The task -
Check every line below for the string "failed". Copy the ones that have it.

Source records -
-- ==== Sys2Proof/Machine/Queue.lean ====
section
/-! DEFINITION. Barriers as memory objects, and the queue and barrier instructions (R218 to R224). -/

namespace Sys2Proof.Machine

/-! ## Barrier objects (R218, R219) -/

/-- The fields of a barrier. -/
structure Barrier where
  pending : Nat
  expected : Nat
  remaining : Nat
  phase : Nat
  flags : Nat
  failed : Nat
  deriving DecidableEq, Repr

/-- The barrier at a physical address. -/
def barrierAt (m : Mem) (a : Nat) : Barrier :=
  { pending := m.num a 4, expected := m.num (a + 4) 2, remaining := m.num (a + 6) 2, phase := m.num (a + 8) 2,
    flags := m.num (a + 10) 2, failed := m.num (a + 12) 4 }

/-- The 16 bytes of a barrier. -/
def Barrier.bytes (b : Barrier) (a : Nat) : List (Nat × Byte) :=
  bytesOf (b.pending + b.expected * 2 ^ 32 + b.remaining * 2 ^ 48 + b.phase * 2 ^ 64 + b.flags * 2 ^ 80 +
    b.failed * 2 ^ 96) a 16

/-- DONE (R219). -/
def Barrier.done (b : Barrier) : Barrier :=
  if b.pending = 0 ∧ b.remaining = 0 then { b with phase := (b.phase + 1) % 2 ^ 16, remaining := b.expected } else b

/-- ARRIVE(n) without its DONE. -/
def Barrier.arrive0 (b : Barrier) (n : Nat) : Barrier :=
  if b.remaining < n then { b with flags := b.flags ||| 2, remaining := 0 } else { b with remaining := b.remaining - n }

/-- ARRIVE(n) (R219). -/
def Barrier.arrive (b : Barrier) (n : Nat) : Barrier := (b.arrive0 n).done

/-- ARM(n) (R219). -/
def Barrier.arm (b : Barrier) (n : Nat) : Barrier := { b with expected := n, remaining := n, flags := 0, failed := 0 }

/-- ACCEPT(len), for which the counter has room (R219). -/
def Barrier.accept (b : Barrier) (len : Nat) : Barrier := { b with pending := b.pending + len }

/-- The FAILED flag set and the failed count raised, saturating. -/
def Barrier.fail (b : Barrier) : Barrier := { b with flags := b.flags ||| 1, failed := min (2 ^ 32 - 1) (b.failed + 1) }

/-- CHUNK(n, ok) (R219). -/
def Barrier.chunk (b : Barrier) (n : Nat) (ok : Bool) : Barrier :=
  let b1 := { b with pending := (b.pending + 2 ^ 32 - n) % 2 ^ 32 }
  (if ok then b1 else b1.fail).done

/-- A change of a barrier (R219): what it makes of the fields, and the words of which it writes all four bytes, which so
lose their poison (R374). -/
structure BarrierOp where
  new : Barrier → Barrier
  whole : List Nat

/-- ACCEPT(len) writes the pending bytes. -/
def BarrierOp.accept (len : Nat) : BarrierOp := { new := fun b => b.accept len, whole := [0] }
/-- CHUNK(n, ok) writes the pending bytes, and for a failure the failed chunks. -/
def BarrierOp.chunk (n : Nat) (ok : Bool) : BarrierOp := { new := fun b => b.chunk n ok, whole := if ok then [0] else [0, 3] }
/-- ARRIVE(n) writes parts of words. -/
def BarrierOp.arrive (n : Nat) : BarrierOp := { new := fun b => b.arrive n, whole := [] }
/-- ARM(n) writes both arrival counts and the failed chunks. -/
def BarrierOp.arm (n : Nat) : BarrierOp := { new := fun b => b.arm n, whole := [1, 3] }
/-- FAILREPORT with `n` arrivals (R216). -/
def BarrierOp.fail (n : Nat) : BarrierOp := { new := fun b => ((if n = 0 then b.fail else b.fail.arrive0 n)).done, whole := [3] }

/-- One indivisible change of the barrier at physical address `a` by core `who`, or by another party: its words are left with
no owner, and the issuer's own copies are revoked (R200, R219). -/
def State.barrier (s : State) (who : Option Nat) (ctx a : Nat) (g : BarrierOp) : State :=
  homeWrite s who false ctx ((g.new (barrierAt s.home a)).bytes a)
    ((List.range 4).map (fun i => (a / 4 + i, false, g.whole.contains i)))

/-- A store of core `n` to one of the given bytes that has not been performed at its home L2 (R190). -/
def State.ownPending (s : State) (n : Nat) (as : List Nat) : Bool :=
  let hit (bs : List (Nat × Byte)) : Bool := bs.any (fun b => as.contains b.1)
  (s.coreAt n).sb.any (fun e => hit e.bytes) || s.outq.any (fun e => e.2.core == n && hit e.2.bytes)

/-! ## The instructions (R220 to R224) -/

/-- The check of the address of a queue or barrier instruction (R220): poison, then the address, then its page. -/
def queueTrap (s : State) (sl : Slot) (sb : BitVec 7) (off : BitVec 32) (n : Nat) (ordered : Bool)
    (params : List (Nat × Bool)) : Option Trap :=
  let c := s.me
  firstTrap [c.systemTrap sl ordered, c.consumed sl ((sb.toNat, (c.rs sl sb).2) :: params),
    trapOfPlan (s.homePlan sl (c.ea sl sb off) n n 3 (if n = 64 then 6 else 4) false true)]

/-- The physical address of a queue or barrier instruction's object; 0 where it does not translate. -/
def State.objectAt (s : State) (sl : Slot) (sb : BitVec 7) (off : BitVec 32) (n : Nat) : Nat :=
  match s.homePlan sl (s.me.ea sl sb off) n n 3 (if n = 64 then 6 else 4) false true with
  | .ok (a :: _) => a
  | _ => 0

/-- The bytes of a queue or barrier instruction's object. -/
def State.objectBytes (s : State) (sl : Slot) (sb : BitVec 7) (off : BitVec 32) (n : Nat) : List Nat :=
  (List.range n).map (s.objectAt sl sb off n + ·)

/-- The slot that a claim of the queue at `obj` takes next may not lie in a worked page (R278, R399): its trap at issue. -/
def State.slotTrap (s : State) (sl : Slot) (obj : Nat) : Option Trap :=
  let c := s.me
  let va := s.home.num (obj + 16) 8 + 64 * (s.home.num obj 8 % 2 ^ (s.home.byte (obj + 24)).toNat)
  match translate s c c.ctx va (s.pick sl) with
  | .ok _ attr _ =>
    if !isWorked attr || s.home.anyPois obj 8 then none
    else if c.determ then some (c.trap sl 0x0D)
    else some { c.memTrap sl 0x07 0 (BitVec.ofNat 64 va) 0 1 6 with data := fieldGet c.sw.beatNow 0 32 }
  | .fail _ _ _ => none

/-- C1.QAPP: the hold until the queue has room, the claim at the home L2, and the publication behind a release (R221). A
poisoned write index is the old value of an atomic: nothing is claimed, and its trap follows at a boundary (R206). -/
def semC1Qapp (h : Hdr) (f : OpLQ) : Sem :=
  let off := f.imm.signExtend 32
  let obj (s : State) : Nat := s.objectAt h.slot f.sb off 64
  let slots (s : State) : Nat := 2 ^ (s.home.byte (obj s + 24)).toNat
  let check (s : State) : Option Trap :=
    queueTrap s h.slot f.sb off 64 true [(f.va.toNat, (s.me.rv h.slot f.va).poison.setWidth 16 != 0#16)]
  let bytes (s : State) : List Nat := s.objectBytes h.slot f.sb off 64
  let last (s : State) : Option Trap :=
    match check s with
    | some t => some t
    | none => firstTrap [s.rowTrap h.slot (s.me.ea h.slot f.sb off) (bytes s) 3 6, s.slotTrap h.slot (obj s)]
  { reads := fun c => [c.xs f.sb, c.xv f.va], writes := fun c => [c.xs f.sd], off := off, steps := true, seals := fun _ => true
    stall := fun s => s.me.engineStall (bytes s), holds := fun _ => true
    breaks := fun s => !(s.me.storesFull || s.me.loadsFull || s.ownPending s.coreNo (bytes s) || s.recordHeld s.coreNo s.me.seq (bytes s))
    waits := fun s => s.me.storesFull || s.me.loadsFull || (check s).isNone && (s.ownPending s.coreNo (bytes s) ||
      s.recordHeld s.coreNo s.me.seq (bytes s) || decide (slots s ≤ s.home.num (obj s) 8 - s.home.num (obj s + 8) 8))
    check := last
    eff := fun s =>
      let a := obj s
      let n := slots s
      let i := s.home.num a 8
      let base := s.home.num (a + 16) 8
      let va := s.me.ea h.slot f.sb off
      if s.home.anyPois a 8 then
        (s.touch va 64).onMe (fun c => c.addLoad h.slot (.s f.sd)
          (.fail { c.trap h.slot 0x06 with async := true, addr := va, kind := 3, size := 6 }) [] 0 va false)
      else
      (homeWrite (s.touch va 64) (some s.coreNo) false s.me.ctx (bytesOf (i + 1) a 8) (wordsOf a 8 false)).onMe (fun c =>
        let v := (c.rv h.slot f.va).val
        let data := (List.range 63).map (fun k => v.extractLsb' (8 * k) 8)
        let e : SbEntry := { c.sbEntry .main [] [] with kind := .publish base i n data (!c.sup), rel := c.scope, virt := va }
        let c1 : Core := { c with sb := c.sb ++ [e], claim := some (a, i, n) }
        c1.addLoad h.slot (.s f.sd) (.value (if c.determ then 0#64 else BitVec.ofNat 64 i) false) [] 0 va false) }

/-- The meaning of the row: one issue of the operation. -/
def execC1Qapp (h : Hdr) (f : OpLQ) (s : State) : Host.Outcome State Fault Refusal :=
  (semC1Qapp h f).run h s

/-- A barrier change by a core, performed at the barrier's home L2 from the store buffer. -/
def semBarrier (h : Hdr) (sb : BitVec 7) (imm : BitVec 13) (sa : Option (BitVec 7)) (rel : Bool)
    (kind : Core → Option SbKind) : Sem :=
  let off := imm.signExtend 32
  { reads := fun c => [c.xs sb] ++ (match sa with | some r => [c.xs r] | none => [])
    off := off, steps := true, seals := fun _ => true
    stall := fun s => s.me.engineStall (s.objectBytes h.slot sb off 16)
    holds := fun s => s.me.storesFull, waits := fun s => s.me.storesFull
    check := fun s => queueTrap s h.slot sb off 16 rel
      (match sa with | some r => [(r.toNat, (s.me.rs h.slot r 1).2)] | none => [])
    eff := fun s =>
      let a := s.objectAt h.slot sb off 16
      let va := s.me.ea h.slot sb off
      (s.touch va 16).onMe (fun c =>
        match kind c with
        | none => c
        | some k =>
          let bs := bytesOf 0 a 16
          let e : SbEntry := { c.sbEntry .main bs (wordsOf a 16 false) with
            kind := k, rel := (if rel then c.scope else 0), virt := va }
          { c.step with sb := c.sb ++ [e] }) }

/-- C.BARM. -/
def semCBarm (h : Hdr) (f : OpLBI) : Sem := semBarrier h f.sb f.imm none false (fun _ => some (.barm f.n.toNat))

/-- The meaning of the row: one issue of the operation. -/
def execCBarm (h : Hdr) (f : OpLBI) (s : State) : Host.Outcome State Fault Refusal :=
  (semCBarm h f).run h s

/-- C.BARMR. -/
def semCBarmr (h : Hdr) (f : OpLBR) : Sem :=
  semBarrier h f.sb f.imm (some f.sa) false (fun c => some (.barm ((c.rs h.slot f.sa 1).1.toNat % 2 ^ 16)))

/-- The meaning of the row: one issue of the operation. -/
def execCBarmr (h : Hdr) (f : OpLBR) (s : State) : Host.Outcome State Fault Refusal :=
  (semCBarmr h f).run h s

/-- C.BSIG. -/
def semCBsig (h : Hdr) (f : OpLBI) : Sem := semBarrier h f.sb f.imm none true (fun _ => some (.bsig f.n.toNat))

/-- The meaning of the row: one issue of the operation. -/
def execCBsig (h : Hdr) (f : OpLBI) (s : State) : Host.Outcome State Fault Refusal :=
  (semCBsig h f).run h s

/-- C.BSIGR: a count of 0 does nothing. -/
def semCBsigr (h : Hdr) (f : OpLBR) : Sem :=
  semBarrier h f.sb f.imm (some f.sa) true (fun c =>
    let n := (c.rs h.slot f.sa 1).1.toNat % 2 ^ 16
    if n = 0 then none else some (.bsig n))

/-- The meaning of the row: one issue of the operation. -/
def execCBsigr (h : Hdr) (f : OpLBR) (s : State) : Host.Outcome State Fault Refusal :=
  (semCBsigr h f).run h s

/-- C.BWAIT: the hold until the phase differs, the acquire, and bytes 8 to 15 of the barrier into sd (R223), one cycle
after the issue that ends the hold (log 15). -/
def semCBwait (h : Hdr) (f : OpLBW) : Sem :=
  let off := f.imm.signExtend 32
  let obj (s : State) : Nat := s.objectAt h.slot f.sb off 16
  let check (s : State) : Option Trap := queueTrap s h.slot f.sb off 16 true [(f.sa.toNat, (s.me.rs h.slot f.sa 1).2)]
  let bytes (s : State) : List Nat := s.objectBytes h.slot f.sb off 16
  { reads := fun c => [c.xs f.sb, c.xs f.sa], writes := fun c => [c.xs f.sd], results := 1, off := off, steps := true
    seals := fun _ => true, stall := fun s => s.me.engineStall (bytes s), holds := fun _ => true
    breaks := fun s => !(s.ownPending s.coreNo (bytes s) || s.recordHeld s.coreNo s.me.seq (bytes s))
    waits := fun s => (check s).isNone && (s.ownPending s.coreNo (bytes s) || s.recordHeld s.coreNo s.me.seq (bytes s) ||
      decide ((barrierAt s.home (obj s)).phase = (s.me.rs h.slot f.sa 1).1.toNat % 2 ^ 16))
    check := fun s => firstTrap [check s, s.rowTrap h.slot (s.me.ea h.slot f.sb off) (bytes s) 3 4]
    eff := fun s =>
      let v := BitVec.ofNat 64 (s.home.num (obj s + 8) 8)
      let s1 := (s.touch (s.me.ea h.slot f.sb off) 16).onMe (fun c => c.outS h.slot f.sd 1 v (s.home.anyPois (obj s + 8) 8))
      if s.me.scope = 0 then s1 else s1.invalidate s.coreNo }

/-- The meaning of the row: one issue of the operation. -/
def execCBwait (h : Hdr) (f : OpLBW) (s : State) : Host.Outcome State Fault Refusal :=
  (semCBwait h f).run h s

end Sys2Proof.Machine
end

Answer section -
  failed : Nat
    flags := m.num (a + 10) 2, failed := m.num (a + 12) 4 }
    b.failed * 2 ^ 96) a 16
def Barrier.arm (b : Barrier) (n : Nat) : Barrier := { b with expected := n, remaining := n, flags := 0, failed := 0 }
/-- The FAILED flag set and the failed count raised, saturating. -/
def Barrier.fail (b : Barrier) : Barrier := { b with flags := b.flags ||| 1, failed := min (2 ^ 32 - 1) (b.failed + 1) }
/-- CHUNK(n, ok) writes the pending bytes, and for a failure the failed chunks. -/
/-- ARM(n) writes both arrival counts and the failed chunks. -/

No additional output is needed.